(To do) Identify the line that contains "(modPair s f) = isCell s := rfl" in the material. Output it and every line after it, unchanged, through the end.

(Information shown)
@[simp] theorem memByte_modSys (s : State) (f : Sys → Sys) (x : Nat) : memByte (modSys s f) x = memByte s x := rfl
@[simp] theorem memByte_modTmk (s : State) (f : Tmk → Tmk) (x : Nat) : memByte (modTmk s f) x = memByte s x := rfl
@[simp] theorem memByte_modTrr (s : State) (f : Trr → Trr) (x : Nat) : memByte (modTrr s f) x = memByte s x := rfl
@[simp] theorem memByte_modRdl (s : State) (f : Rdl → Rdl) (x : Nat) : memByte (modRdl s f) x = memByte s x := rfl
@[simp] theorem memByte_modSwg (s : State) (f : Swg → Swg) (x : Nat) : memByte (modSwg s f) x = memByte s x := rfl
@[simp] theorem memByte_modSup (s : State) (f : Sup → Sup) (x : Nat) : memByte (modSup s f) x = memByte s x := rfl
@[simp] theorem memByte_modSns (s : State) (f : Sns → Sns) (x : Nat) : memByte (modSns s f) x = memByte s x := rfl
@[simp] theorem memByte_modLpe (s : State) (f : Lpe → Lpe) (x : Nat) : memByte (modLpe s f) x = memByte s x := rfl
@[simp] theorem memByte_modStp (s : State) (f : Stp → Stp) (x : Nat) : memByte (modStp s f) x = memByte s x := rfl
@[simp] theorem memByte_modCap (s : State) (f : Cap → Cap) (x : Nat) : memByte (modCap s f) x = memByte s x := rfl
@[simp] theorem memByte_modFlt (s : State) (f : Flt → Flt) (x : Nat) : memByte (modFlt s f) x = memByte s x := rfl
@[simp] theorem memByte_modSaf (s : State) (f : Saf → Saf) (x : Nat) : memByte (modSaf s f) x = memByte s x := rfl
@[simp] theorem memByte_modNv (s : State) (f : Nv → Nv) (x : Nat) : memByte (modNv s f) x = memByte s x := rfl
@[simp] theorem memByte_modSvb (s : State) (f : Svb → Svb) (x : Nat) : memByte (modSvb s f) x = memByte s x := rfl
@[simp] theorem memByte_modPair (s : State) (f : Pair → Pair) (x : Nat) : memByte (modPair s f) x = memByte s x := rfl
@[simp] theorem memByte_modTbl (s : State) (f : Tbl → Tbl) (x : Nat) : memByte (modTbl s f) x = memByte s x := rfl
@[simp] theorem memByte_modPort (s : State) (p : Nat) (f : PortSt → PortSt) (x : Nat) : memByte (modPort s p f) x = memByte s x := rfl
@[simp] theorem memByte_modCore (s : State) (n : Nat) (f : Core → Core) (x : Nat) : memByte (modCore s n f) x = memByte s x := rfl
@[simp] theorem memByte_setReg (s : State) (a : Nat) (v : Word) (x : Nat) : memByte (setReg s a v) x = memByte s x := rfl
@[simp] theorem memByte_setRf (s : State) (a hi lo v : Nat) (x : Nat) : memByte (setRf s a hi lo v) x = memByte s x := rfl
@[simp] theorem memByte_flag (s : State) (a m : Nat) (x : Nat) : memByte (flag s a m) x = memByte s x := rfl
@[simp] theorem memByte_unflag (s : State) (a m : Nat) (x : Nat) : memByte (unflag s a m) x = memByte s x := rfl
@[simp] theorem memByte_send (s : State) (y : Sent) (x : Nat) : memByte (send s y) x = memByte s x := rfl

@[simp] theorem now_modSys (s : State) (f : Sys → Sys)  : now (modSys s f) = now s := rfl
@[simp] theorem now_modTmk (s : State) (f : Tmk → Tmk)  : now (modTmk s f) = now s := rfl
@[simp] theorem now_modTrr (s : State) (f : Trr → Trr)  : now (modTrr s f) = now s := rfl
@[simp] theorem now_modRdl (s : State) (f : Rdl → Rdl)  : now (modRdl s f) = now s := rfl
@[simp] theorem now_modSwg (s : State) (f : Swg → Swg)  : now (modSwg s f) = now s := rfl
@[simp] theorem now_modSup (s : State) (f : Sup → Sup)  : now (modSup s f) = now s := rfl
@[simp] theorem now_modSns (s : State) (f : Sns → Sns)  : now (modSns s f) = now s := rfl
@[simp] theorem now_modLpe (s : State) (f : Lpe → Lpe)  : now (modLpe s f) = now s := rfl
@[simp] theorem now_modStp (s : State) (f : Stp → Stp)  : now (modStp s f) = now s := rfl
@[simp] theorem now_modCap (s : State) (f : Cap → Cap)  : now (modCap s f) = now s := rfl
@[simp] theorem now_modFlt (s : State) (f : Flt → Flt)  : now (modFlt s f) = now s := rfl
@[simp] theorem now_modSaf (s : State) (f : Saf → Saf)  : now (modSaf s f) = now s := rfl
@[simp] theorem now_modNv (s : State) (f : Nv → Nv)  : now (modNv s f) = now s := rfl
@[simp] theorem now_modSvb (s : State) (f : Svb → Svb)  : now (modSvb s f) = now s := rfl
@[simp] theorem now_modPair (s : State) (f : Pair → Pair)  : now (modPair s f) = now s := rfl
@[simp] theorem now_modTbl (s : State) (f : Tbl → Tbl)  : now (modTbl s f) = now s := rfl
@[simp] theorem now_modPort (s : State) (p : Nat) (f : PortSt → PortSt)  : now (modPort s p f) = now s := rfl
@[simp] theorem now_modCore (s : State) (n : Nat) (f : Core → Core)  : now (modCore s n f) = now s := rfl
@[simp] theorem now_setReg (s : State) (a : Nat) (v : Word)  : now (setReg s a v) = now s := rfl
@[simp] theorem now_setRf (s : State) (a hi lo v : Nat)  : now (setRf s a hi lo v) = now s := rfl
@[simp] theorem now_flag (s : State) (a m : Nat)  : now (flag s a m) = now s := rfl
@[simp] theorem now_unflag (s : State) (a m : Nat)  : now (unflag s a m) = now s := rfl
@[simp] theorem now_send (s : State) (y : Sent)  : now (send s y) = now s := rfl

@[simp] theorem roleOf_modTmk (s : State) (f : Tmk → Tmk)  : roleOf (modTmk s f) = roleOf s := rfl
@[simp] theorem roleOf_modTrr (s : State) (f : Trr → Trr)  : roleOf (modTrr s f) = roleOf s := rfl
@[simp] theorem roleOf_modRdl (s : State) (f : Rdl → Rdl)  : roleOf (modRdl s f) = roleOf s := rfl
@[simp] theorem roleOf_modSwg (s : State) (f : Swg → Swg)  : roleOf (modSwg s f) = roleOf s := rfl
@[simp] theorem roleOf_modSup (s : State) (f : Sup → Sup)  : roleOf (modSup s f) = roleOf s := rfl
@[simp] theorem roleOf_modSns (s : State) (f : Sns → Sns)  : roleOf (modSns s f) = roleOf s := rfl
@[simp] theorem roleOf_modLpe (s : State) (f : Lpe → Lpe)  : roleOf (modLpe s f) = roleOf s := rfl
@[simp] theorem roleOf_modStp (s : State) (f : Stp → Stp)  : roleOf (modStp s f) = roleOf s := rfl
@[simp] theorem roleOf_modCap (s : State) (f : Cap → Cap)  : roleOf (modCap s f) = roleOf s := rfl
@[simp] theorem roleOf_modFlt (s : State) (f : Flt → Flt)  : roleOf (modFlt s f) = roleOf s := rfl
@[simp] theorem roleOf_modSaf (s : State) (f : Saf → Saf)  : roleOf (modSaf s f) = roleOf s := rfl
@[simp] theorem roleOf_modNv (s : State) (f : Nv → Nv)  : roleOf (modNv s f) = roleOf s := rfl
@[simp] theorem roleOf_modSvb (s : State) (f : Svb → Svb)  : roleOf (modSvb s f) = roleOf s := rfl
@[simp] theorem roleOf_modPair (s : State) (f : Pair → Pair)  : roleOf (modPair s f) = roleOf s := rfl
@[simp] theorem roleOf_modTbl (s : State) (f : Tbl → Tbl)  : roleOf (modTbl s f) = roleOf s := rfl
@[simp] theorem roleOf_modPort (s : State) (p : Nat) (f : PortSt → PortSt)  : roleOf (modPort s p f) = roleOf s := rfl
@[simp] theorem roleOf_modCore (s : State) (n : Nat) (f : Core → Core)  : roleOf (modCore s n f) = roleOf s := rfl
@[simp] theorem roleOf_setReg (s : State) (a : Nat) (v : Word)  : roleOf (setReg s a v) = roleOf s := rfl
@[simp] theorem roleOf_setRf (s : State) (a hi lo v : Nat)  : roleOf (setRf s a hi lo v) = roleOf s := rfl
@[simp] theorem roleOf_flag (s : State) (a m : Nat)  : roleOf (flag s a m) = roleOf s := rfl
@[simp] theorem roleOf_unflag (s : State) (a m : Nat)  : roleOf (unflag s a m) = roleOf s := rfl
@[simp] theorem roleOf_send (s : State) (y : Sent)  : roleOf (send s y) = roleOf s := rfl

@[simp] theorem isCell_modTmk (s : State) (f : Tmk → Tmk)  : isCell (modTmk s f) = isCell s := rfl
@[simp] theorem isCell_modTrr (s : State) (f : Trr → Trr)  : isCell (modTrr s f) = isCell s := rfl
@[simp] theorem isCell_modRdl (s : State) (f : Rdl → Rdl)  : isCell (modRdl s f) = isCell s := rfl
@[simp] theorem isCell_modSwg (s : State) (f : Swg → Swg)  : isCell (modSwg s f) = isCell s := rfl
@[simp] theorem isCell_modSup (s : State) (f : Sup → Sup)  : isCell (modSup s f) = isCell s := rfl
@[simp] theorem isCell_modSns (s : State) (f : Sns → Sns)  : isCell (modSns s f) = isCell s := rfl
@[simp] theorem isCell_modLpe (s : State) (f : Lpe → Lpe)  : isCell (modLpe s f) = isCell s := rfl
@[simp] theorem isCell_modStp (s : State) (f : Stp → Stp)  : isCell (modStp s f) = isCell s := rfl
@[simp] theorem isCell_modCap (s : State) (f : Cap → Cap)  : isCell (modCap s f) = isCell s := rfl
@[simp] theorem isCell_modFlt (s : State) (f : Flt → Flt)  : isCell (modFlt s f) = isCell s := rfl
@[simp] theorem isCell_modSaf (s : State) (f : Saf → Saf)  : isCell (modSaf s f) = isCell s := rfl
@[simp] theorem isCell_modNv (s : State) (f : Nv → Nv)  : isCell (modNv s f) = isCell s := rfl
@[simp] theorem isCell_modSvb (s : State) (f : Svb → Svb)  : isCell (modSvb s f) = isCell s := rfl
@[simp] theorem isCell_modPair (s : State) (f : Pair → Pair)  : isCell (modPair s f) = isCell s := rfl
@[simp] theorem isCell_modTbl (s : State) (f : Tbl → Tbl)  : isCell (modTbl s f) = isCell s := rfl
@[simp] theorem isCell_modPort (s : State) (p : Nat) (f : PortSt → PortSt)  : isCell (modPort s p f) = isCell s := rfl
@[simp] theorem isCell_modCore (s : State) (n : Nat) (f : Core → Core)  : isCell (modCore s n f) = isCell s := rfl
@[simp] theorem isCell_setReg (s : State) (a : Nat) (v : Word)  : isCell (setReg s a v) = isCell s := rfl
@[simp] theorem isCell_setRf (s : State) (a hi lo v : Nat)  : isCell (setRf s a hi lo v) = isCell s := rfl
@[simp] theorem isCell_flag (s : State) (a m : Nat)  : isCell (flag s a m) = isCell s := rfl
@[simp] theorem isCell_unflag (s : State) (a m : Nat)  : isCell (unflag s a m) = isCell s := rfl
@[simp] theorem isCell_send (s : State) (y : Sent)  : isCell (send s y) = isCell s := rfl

(Task result)
@[simp] theorem isCell_modPair (s : State) (f : Pair → Pair)  : isCell (modPair s f) = isCell s := rfl
@[simp] theorem isCell_modTbl (s : State) (f : Tbl → Tbl)  : isCell (modTbl s f) = isCell s := rfl
@[simp] theorem isCell_modPort (s : State) (p : Nat) (f : PortSt → PortSt)  : isCell (modPort s p f) = isCell s := rfl
@[simp] theorem isCell_modCore (s : State) (n : Nat) (f : Core → Core)  : isCell (modCore s n f) = isCell s := rfl
@[simp] theorem isCell_setReg (s : State) (a : Nat) (v : Word)  : isCell (setReg s a v) = isCell s := rfl
@[simp] theorem isCell_setRf (s : State) (a hi lo v : Nat)  : isCell (setRf s a hi lo v) = isCell s := rfl
@[simp] theorem isCell_flag (s : State) (a m : Nat)  : isCell (flag s a m) = isCell s := rfl
@[simp] theorem isCell_unflag (s : State) (a m : Nat)  : isCell (unflag s a m) = isCell s := rfl
@[simp] theorem isCell_send (s : State) (y : Sent)  : isCell (send s y) = isCell s := rfl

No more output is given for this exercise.